_WORK REQUIRED_:
After locating the line with "-- ==== Sys2Proof/Syntax.lean" in the data that follows, return it and every later line exactly, up to and including the line with "Fields stand in".

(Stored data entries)
★ ★ ★

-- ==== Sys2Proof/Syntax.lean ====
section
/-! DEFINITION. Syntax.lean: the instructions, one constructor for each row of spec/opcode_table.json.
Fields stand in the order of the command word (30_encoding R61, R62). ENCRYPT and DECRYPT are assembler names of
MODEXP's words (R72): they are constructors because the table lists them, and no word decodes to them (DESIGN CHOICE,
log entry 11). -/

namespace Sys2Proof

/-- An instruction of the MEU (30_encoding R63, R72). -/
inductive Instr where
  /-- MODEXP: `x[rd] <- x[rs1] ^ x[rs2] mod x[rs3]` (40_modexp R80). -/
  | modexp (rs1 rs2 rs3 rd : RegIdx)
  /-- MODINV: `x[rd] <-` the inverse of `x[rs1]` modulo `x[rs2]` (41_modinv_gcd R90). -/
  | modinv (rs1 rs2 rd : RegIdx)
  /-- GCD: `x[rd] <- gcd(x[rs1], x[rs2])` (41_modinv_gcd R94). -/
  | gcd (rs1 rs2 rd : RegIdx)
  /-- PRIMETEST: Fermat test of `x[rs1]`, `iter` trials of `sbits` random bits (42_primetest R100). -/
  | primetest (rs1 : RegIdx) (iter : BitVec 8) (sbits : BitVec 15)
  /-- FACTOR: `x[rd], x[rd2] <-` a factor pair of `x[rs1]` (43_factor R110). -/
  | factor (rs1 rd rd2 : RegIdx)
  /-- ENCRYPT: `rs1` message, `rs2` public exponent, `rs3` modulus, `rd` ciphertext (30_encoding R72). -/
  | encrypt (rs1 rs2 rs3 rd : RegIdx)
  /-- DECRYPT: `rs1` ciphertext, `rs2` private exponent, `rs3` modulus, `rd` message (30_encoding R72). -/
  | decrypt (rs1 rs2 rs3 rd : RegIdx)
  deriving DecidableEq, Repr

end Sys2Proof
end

★ ★ ★

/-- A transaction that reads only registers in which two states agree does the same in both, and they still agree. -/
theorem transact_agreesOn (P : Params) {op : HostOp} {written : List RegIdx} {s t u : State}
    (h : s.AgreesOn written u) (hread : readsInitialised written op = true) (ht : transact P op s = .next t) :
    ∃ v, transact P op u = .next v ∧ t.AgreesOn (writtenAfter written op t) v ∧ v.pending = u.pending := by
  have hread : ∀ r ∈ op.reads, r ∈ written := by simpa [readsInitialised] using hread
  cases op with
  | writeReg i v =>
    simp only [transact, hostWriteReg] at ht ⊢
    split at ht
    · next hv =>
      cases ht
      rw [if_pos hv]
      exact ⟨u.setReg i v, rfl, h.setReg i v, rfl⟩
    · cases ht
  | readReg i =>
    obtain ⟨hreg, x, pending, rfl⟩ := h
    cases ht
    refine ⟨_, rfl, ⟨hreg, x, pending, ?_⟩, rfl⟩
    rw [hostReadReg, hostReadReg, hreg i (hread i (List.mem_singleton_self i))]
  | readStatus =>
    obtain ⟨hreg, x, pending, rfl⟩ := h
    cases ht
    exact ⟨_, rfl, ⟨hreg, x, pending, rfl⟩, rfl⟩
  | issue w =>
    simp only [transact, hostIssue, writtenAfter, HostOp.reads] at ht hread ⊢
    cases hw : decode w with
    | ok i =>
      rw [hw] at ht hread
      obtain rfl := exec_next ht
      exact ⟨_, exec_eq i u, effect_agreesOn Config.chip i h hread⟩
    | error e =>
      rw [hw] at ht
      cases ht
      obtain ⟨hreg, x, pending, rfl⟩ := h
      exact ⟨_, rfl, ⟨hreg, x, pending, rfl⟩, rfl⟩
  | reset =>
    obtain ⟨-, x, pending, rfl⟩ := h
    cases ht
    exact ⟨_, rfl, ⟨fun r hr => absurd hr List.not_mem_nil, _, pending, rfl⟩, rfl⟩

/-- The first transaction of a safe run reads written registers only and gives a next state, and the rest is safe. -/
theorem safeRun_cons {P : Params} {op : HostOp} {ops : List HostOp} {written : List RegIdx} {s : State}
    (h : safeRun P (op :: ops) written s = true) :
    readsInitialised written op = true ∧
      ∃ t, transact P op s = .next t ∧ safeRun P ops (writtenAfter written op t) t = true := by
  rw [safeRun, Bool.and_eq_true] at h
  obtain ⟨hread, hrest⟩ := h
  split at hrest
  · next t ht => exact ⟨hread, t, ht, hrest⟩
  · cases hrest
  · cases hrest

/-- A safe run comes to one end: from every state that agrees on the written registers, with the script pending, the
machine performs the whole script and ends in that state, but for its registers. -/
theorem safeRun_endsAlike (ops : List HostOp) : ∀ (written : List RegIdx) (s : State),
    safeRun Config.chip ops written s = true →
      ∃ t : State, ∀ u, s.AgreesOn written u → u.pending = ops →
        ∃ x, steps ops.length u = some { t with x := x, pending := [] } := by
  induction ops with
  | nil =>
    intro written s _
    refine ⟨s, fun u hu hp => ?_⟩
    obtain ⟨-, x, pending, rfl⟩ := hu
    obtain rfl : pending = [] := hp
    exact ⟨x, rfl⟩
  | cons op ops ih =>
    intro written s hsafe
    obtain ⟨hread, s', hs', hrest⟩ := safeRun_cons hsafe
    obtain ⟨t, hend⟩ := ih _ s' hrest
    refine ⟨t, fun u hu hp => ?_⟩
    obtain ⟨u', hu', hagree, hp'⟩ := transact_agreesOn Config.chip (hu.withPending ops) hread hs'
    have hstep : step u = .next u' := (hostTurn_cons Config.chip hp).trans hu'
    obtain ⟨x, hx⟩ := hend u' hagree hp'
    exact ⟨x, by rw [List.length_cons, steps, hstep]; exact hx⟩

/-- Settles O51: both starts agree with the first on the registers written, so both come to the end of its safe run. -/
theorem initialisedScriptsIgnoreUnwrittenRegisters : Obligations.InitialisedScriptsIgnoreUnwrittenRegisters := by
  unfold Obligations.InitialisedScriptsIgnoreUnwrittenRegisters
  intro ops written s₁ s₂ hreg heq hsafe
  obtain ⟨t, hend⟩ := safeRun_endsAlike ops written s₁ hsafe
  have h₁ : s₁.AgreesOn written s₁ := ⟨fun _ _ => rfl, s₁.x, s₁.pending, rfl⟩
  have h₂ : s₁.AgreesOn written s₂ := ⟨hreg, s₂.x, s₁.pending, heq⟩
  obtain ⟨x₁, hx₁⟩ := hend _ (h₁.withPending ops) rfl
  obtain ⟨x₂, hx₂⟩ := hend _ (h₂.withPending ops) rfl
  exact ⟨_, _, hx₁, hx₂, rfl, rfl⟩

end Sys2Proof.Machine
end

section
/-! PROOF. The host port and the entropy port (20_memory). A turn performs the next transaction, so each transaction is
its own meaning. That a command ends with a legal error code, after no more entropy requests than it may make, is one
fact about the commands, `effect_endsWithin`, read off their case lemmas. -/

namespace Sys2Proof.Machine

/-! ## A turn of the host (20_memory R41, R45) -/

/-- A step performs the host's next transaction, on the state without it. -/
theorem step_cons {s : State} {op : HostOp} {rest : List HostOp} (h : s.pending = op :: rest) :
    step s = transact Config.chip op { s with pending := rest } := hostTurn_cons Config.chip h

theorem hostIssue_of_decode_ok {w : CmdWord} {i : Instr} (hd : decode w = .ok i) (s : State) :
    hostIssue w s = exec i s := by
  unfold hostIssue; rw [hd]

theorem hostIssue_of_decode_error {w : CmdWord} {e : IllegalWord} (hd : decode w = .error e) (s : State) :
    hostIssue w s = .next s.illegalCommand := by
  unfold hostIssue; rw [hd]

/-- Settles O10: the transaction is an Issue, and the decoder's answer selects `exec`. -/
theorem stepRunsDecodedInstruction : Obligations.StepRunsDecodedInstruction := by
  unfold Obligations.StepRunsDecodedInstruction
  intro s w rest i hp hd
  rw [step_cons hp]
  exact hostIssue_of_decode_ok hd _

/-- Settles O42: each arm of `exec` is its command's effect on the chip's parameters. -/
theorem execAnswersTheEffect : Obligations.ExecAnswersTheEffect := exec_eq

★ ★ ★

_RESPONSE FOR THIS EXERCISE_:
-- ==== Sys2Proof/Syntax.lean ====
section
/-! DEFINITION. Syntax.lean: the instructions, one constructor for each row of spec/opcode_table.json.
Fields stand in the order of the command word (30_encoding R61, R62). ENCRYPT and DECRYPT are assembler names of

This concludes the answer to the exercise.